We read all the data carefully and coded them using Atlas.ti 9.0, a qualitative data analysis and research software, to identify (adapted from Stokoe 2012: 280) the sequences where the participants built the collections of explicit categories by 1) mentioning the client categories of the centre (e.g. child, family, citizen, etc.), 2) using category-resonant descriptions of the clients’ needs (well-off mothers, families with multiple difficulties, families that need multi-professional care, etc.), and 3) demarcating the services and actors in relation to the centre (which clients belong to the centre and which do not). We located a total of 60 sequences in the meeting interaction that comprise these three dimensions.
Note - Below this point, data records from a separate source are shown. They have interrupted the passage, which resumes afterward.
theorem State.fetchRecord_withAgents (w : Walk) :
    ((s.withAgents others present disable).fetchRecord w).outcome =
      Outcome.withAgents others present disable (s.fetchRecord w).outcome := by
  have inSrc : (s.withAgents others present disable).inSrc w.pi 4 = s.inSrc w.pi 4 := rfl
  rw [State.fetchRecord_eq, State.fetchRecord_eq, inSrc]
  split
  · rfl
  · split
    · rfl
    · exact exec_record_withAgents others present disable (s.setWalk { w with pi := w.pi + 4 }) (s.recordWord w.pi)

theorem State.beginCommit_withAgents : (s.withAgents others present disable).beginCommit =
    s.beginCommit.withAgents others present disable := by
  simp only [State.beginCommit, apply_ite (State.withAgents others present disable)]
  rfl

theorem State.skipRow_withAgents (w : Walk) (left : Nat) : (s.withAgents others present disable).skipRow w left =
    (s.skipRow w left).withAgents others present disable := by
  simp only [State.skipRow, apply_ite (State.withAgents others present disable)]
  rfl

theorem State.startRow_withAgents (w : Walk) : (s.withAgents others present disable).startRow w =
    (s.startRow w).withAgents others present disable := by
  simp only [State.startRow, apply_ite (State.withAgents others present disable)]
  rfl

/-- A step of a walk commutes with any change of the agenda and the inputs. -/
theorem step_walk_withAgents {w : Walk} (hw : s.walk = some w) : step (s.withAgents others present disable) =
    Outcome.withAgents others present disable (step s) := by
  have hw' : (s.withAgents others present disable).walk = some w := hw
  cases hp : w.phase with
  | skipRows left =>
    cases left with
    | zero =>
      rw [step_of_walk hw, step_of_walk hw', State.continueWalk, State.continueWalk, hp]
      rfl
    | succ left =>
      rw [step_skipRow hw hp, step_skipRow hw' hp, State.skipRow_withAgents]
      rfl
  | rowStart =>
    rcases Nat.lt_or_ge w.y s.regs.height.toNat with hy | hy
    · rw [step_startRow hw hp hy, step_startRow hw' hp hy, State.startRow_withAgents]
      rfl
    · rw [step_writePhase hw hp hy, step_writePhase hw' hp hy,
        (State.unseen_withAgents others present disable).writePhase]
      rfl
  | records =>
    rcases Nat.lt_or_ge w.col s.lim with hc | hc
    · rw [step_fetchRecord hw hp hc, step_fetchRecord hw' hp hc, State.fetchRecord_withAgents]
    · rw [step_finishRow hw hp hc, step_finishRow hw' hp hc]
      rfl

end

/-! ## The statements -/

/-- Settles O30: of the parts of the commit step (`State.CommitPart`) only the one that goes on leaves the engine
BUSY. -/
theorem validationWritesNothing : Obligations.ValidationWritesNothing :=
  fun _ _ _ hw taken busy => (step_walk_part hw taken).goesOn_of_busy busy

/-- Settles O33: the engine's turn and a step of a walk are parts of the commit step, or nothing while IDLE. -/
theorem engineKeepsItsInputs : Obligations.EngineKeepsItsInputs := by
  refine ⟨fun s hw => ?_, fun s hw ha => ?_, fun s w hw => ?_⟩
  · exact ⟨s.engineTurn, step_facing hw .engine, s.engineTurn_sameInputs⟩
  · exact ⟨s.engineTurn, step_of_empty_agenda hw ha, s.engineTurn_sameInputs⟩
  · obtain ⟨t, taken⟩ := step_walk_next hw
    exact ⟨t, taken, (step_walk_part hw taken).sameInputs⟩

/-- Settles O11: a part of the commit step keeps the agenda and the inputs and commutes with a change of them. -/
theorem commitStepIgnoresOtherAgents : Obligations.CommitStepIgnoresOtherAgents := by
  constructor
  · intro s w others present disable hw
    obtain ⟨t, taken⟩ := step_walk_next hw
    obtain ⟨-, -, -, -, sameAp, sameDisable, sameAgenda, -⟩ := (step_walk_part hw taken).sameInputs
    refine ⟨t, taken, sameAgenda, sameAp, sameDisable, ?_⟩
    exact (step_walk_withAgents others present disable s hw).trans (by rw [taken]; rfl)
  · intro s others present disable hw busy
    obtain ⟨-, -, -, -, sameAp, sameDisable, sameAgenda, -⟩ := s.beginCommit_part.sameInputs
    refine ⟨s.beginCommit, step_facing_engine hw busy, sameAgenda, sameAp, sameDisable, ?_⟩
    calc step ((s.withAgents others present disable).facing .engine)
        = .next (s.withAgents others present disable).beginCommit := step_facing_engine hw busy
      _ = .next (s.beginCommit.withAgents others present disable) := by rw [State.beginCommit_withAgents]

end Sys2Proof.Machine
end

section
/-! What an action of the agenda can do (70_reset_and_hazards.md R267), said once for all actions, and the statements
about the host's and the environment's moves. -/

namespace Sys2Proof.Machine

/-! ## The effect of an action -/

/-- What a CMD write of `word` can lead to (R200). -/
inductive State.CommandEffect (s : State) (word : Word) : State → Prop
  | dropped : s.CommandEffect word s.markDropped
  | cleared : s.CommandEffect word s.clearStatus
  | nothing : s.CommandEffect word s
  | raised : s.eng = .idle → s.CommandEffect word s.raiseImmediate
  | started (mode : Mode) (zoom : BitVec 3) (remapEn : Bool) : s.eng = .idle → word.getLsbD 0 = true →
      illegalWord word = false → s.CommandEffect word (s.startDraw mode zoom remapEn)

theorem exec_decodeCmd_effect {s t : State} {word : Word} (taken : exec (decodeCmd word) s = .next t) :
    s.CommandEffect word t := by
  cases busy : s.busy with
  | true =>
    rcases exec_decodeCmd_of_busy busy word with h | h | h <;> cases h.symm.trans taken
    exacts [.dropped, .cleared, .nothing]
  | false =>
    rw [exec_decodeCmd_eq_onCmdWrite] at taken
    cases taken
    cases illegal : illegalWord word with
    | true => exact State.onCmdWrite_of_illegal busy illegal ▸ .raised (s.not_busy_iff.1 busy)
    | false =>
      cases start : cmdStart word with
      | true =>
        obtain ⟨-, mode, number⟩ := fields_of_legal_start illegal start
        rw [State.onCmdWrite_of_start illegal busy start number]
        exact .started _ _ _ (s.not_busy_iff.1 busy) start illegal
      | false =>
        cases clr : cmdClear word with
        | true => exact State.onCmdWrite_of_clear illegal start clr ▸ .cleared
        | false => exact (State.onCmdWrite_of_nop illegal start clr).symm ▸ .nothing

/-- What an action can lead to, where it answers a next state. -/
inductive State.ActionEffect (s : State) : Action → State → Prop
  | read (a : Action) (d : ReadData) : s.ActionEffect a (s.returned d)
  | command (word : Word) (t : State) : s.CommandEffect word t → s.ActionEffect (.regWrite 0x00#8 .word word) t
  | ignored (off : BitVec 8) (size : Access) (v : Word) : s.ActionEffect (.regWrite off size v) s
  | register (name : RegName) (v : Word) : s.eng = .idle →
      s.ActionEffect (.regWrite name.offset .word v) { s with regs := s.regs.write v name }
  | srcWrite (addr : Nat) (v : Byte) : s.eng = .idle → addr < s.params.srcSize →
      s.ActionEffect (.srcWrite addr v) (s.setSrc addr v)
  | fbWrite (i : Nat) (c : Colour) : s.eng = .idle → i < s.params.fbPixels →
      s.ActionEffect (.fbWrite i c) (s.setFb i c)
  | apWrite (i : Nat) (v : Byte) : s.eng = .idle → i < s.params.fbPixels →
      s.ActionEffect (.apWrite i v) (s.setAp i v)
  | envApWrite (i : Nat) (v : Byte) : s.eng = .idle → i < s.params.fbPixels →
      s.ActionEffect (.envApWrite i v) (s.setAp i v)
  | setApPresent (b : Bool) : s.ActionEffect (.setApPresent b) { s with apPresent := b }
  | setAnimDisable (b : Bool) : s.ActionEffect (.setAnimDisable b) { s with animDisable := b }
  | setPalette (lookup : List (Nat × Colour)) (nearest : List (Nat × Byte)) : s.eng = .idle →
      s.ActionEffect (.setPalette lookup nearest)
        { s with params := { s.params with palLookup := lookup, palNearest := nearest } }
  | resize (n : Nat) : s.eng = .idle → 1 ≤ n → n ≤ 2 ^ 32 → s.ActionEffect (.resize n) (s.resizePlanes n)
  | engine : s.ActionEffect .engine s.engineTurn
  | reset : s.ActionEffect .reset s.applyReset

section
variable {s : State}

theorem State.missingSrc_eq_none {addr : Nat} : s.missingSrc addr = none ↔ addr < s.params.srcSize := by
  simp [State.missingSrc]

theorem State.missingFb_eq_none {i : Nat} : s.missingFb i = none ↔ i < s.params.fbPixels := by
  simp [State.missingFb]

theorem State.missingAp_eq_none {i : Nat} :
    s.missingAp i = none ↔ s.apPresent = true ∧ i < s.params.fbPixels := by
  cases h : s.apPresent <;> simp [State.missingAp, h, State.missingFb_eq_none]

end

/-- A host access that answers a next state, with the engine's state and the cell's existence named. -/
theorem State.hostAccess_effect {s t u : State} {missing : Option Fault} (taken : s.hostAccess missing t = .next u) :
    s.eng = .idle ∧ missing = none ∧ u = t := by
  obtain ⟨idle, present, same⟩ := State.hostAccess_next.1 taken
  exact ⟨s.not_busy_iff.1 idle, present, same⟩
These sequences were then divided into three sections according to the client categorisations produced in them: ordinary families, best matching families, and families with too specific needs. These categories are based on the different levels of needs the families are seen to have and the ways these needs must be processed, whether within or outside the centre. They compose a client continuum from minor to major needs and beyond. For detailed analysis, we selected six extracts from six different meetings that best demonstrate the production of these three categorisations and the ways they are oriented and negotiated between managers. The extracts have been analysed in the original language and then translated into English verbatim.
Ethics
The meetings are part of the larger data corpus that was produced by a research project funded by the Ministry of Social Affairs and Health (2017–2018). The project received official research permission from the municipality where the centre is located. Furthermore, consent from each participant was obtained. The data are stored in the university’s secured data drive. Access to the data requires two-factor user authentication (MFA), and only the researchers involved in the above-mentioned project have access. The extracts are carefully anonymised, with all identifiers either removed or changed. Overall, the study was conducted by following the ethical principles of good scientific practice (Responsible conduct of research 2012).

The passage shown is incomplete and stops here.